INFORMATION SUPPLIED:
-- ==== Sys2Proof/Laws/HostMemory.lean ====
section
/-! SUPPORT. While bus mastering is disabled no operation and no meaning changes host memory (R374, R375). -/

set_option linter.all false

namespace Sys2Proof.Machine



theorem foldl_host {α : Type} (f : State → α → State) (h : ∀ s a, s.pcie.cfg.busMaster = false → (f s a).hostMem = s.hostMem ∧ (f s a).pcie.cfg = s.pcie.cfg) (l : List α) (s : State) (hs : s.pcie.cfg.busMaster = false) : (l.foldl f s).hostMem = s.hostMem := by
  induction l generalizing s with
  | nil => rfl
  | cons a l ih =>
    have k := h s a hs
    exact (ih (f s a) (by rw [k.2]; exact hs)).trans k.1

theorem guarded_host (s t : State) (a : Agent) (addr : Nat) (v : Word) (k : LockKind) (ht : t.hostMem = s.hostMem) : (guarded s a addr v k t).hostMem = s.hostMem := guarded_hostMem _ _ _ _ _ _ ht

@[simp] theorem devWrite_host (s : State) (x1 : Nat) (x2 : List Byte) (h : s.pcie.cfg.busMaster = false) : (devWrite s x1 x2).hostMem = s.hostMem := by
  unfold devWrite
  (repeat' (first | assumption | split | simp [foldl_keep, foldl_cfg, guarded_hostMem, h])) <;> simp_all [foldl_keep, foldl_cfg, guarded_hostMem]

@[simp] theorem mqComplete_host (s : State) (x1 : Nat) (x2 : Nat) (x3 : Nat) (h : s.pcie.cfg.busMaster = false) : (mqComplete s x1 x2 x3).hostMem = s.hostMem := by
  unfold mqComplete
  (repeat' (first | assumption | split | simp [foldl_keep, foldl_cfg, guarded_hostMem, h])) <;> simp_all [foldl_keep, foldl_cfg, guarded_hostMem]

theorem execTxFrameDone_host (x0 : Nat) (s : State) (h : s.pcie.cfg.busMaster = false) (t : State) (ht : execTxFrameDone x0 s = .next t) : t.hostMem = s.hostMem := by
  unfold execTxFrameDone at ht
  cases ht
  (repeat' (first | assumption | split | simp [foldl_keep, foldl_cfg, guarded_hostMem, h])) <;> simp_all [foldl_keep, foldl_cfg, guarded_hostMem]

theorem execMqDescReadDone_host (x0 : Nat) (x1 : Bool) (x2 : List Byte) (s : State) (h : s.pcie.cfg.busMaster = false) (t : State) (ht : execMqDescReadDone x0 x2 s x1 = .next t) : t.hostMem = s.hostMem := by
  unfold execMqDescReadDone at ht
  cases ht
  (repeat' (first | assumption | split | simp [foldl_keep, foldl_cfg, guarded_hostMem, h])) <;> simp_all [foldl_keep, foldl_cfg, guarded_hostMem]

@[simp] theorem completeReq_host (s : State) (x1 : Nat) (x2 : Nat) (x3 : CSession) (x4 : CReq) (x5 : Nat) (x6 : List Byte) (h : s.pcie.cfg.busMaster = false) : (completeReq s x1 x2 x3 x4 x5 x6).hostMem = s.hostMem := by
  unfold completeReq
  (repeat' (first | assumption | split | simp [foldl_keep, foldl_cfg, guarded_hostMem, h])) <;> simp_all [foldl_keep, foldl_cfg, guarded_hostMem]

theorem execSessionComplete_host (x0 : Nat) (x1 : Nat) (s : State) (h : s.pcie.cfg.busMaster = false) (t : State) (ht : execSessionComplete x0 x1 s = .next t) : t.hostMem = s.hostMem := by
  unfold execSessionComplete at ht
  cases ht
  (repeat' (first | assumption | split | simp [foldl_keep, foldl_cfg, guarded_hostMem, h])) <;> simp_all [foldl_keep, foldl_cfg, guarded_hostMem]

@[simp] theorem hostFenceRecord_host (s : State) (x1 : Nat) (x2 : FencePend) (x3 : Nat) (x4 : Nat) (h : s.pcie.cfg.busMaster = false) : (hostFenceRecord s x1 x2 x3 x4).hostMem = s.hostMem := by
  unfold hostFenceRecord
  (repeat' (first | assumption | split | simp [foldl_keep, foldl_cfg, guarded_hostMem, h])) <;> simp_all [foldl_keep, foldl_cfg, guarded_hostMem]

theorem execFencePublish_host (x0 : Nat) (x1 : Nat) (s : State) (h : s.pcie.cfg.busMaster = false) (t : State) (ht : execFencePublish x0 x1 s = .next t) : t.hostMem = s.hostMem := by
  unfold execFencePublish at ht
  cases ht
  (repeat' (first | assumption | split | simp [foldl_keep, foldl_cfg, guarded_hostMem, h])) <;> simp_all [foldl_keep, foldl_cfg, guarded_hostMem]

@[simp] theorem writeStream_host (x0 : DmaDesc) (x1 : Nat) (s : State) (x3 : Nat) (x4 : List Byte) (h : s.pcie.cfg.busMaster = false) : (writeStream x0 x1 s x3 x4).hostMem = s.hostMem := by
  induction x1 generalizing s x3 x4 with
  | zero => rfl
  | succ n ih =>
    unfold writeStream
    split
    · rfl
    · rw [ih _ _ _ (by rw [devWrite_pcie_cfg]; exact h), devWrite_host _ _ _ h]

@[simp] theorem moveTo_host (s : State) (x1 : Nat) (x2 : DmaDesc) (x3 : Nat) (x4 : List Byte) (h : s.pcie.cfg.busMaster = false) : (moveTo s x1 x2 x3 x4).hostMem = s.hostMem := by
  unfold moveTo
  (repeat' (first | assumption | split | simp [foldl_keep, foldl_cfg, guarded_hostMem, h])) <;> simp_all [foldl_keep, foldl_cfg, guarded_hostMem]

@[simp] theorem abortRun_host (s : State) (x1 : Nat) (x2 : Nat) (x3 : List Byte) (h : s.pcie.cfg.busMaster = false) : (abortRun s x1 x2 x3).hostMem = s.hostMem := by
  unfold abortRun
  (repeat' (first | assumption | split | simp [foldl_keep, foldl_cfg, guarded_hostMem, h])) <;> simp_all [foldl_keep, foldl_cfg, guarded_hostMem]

DIRECTIONS: The answer must be every line of the listing that holds the word "execSessionComplete".

PROBLEM SOLUTION:
theorem execSessionComplete_host (x0 : Nat) (x1 : Nat) (s : State) (h : s.pcie.cfg.busMaster = false) (t : State) (ht : execSessionComplete x0 x1 s = .next t) : t.hostMem = s.hostMem := by
  unfold execSessionComplete at ht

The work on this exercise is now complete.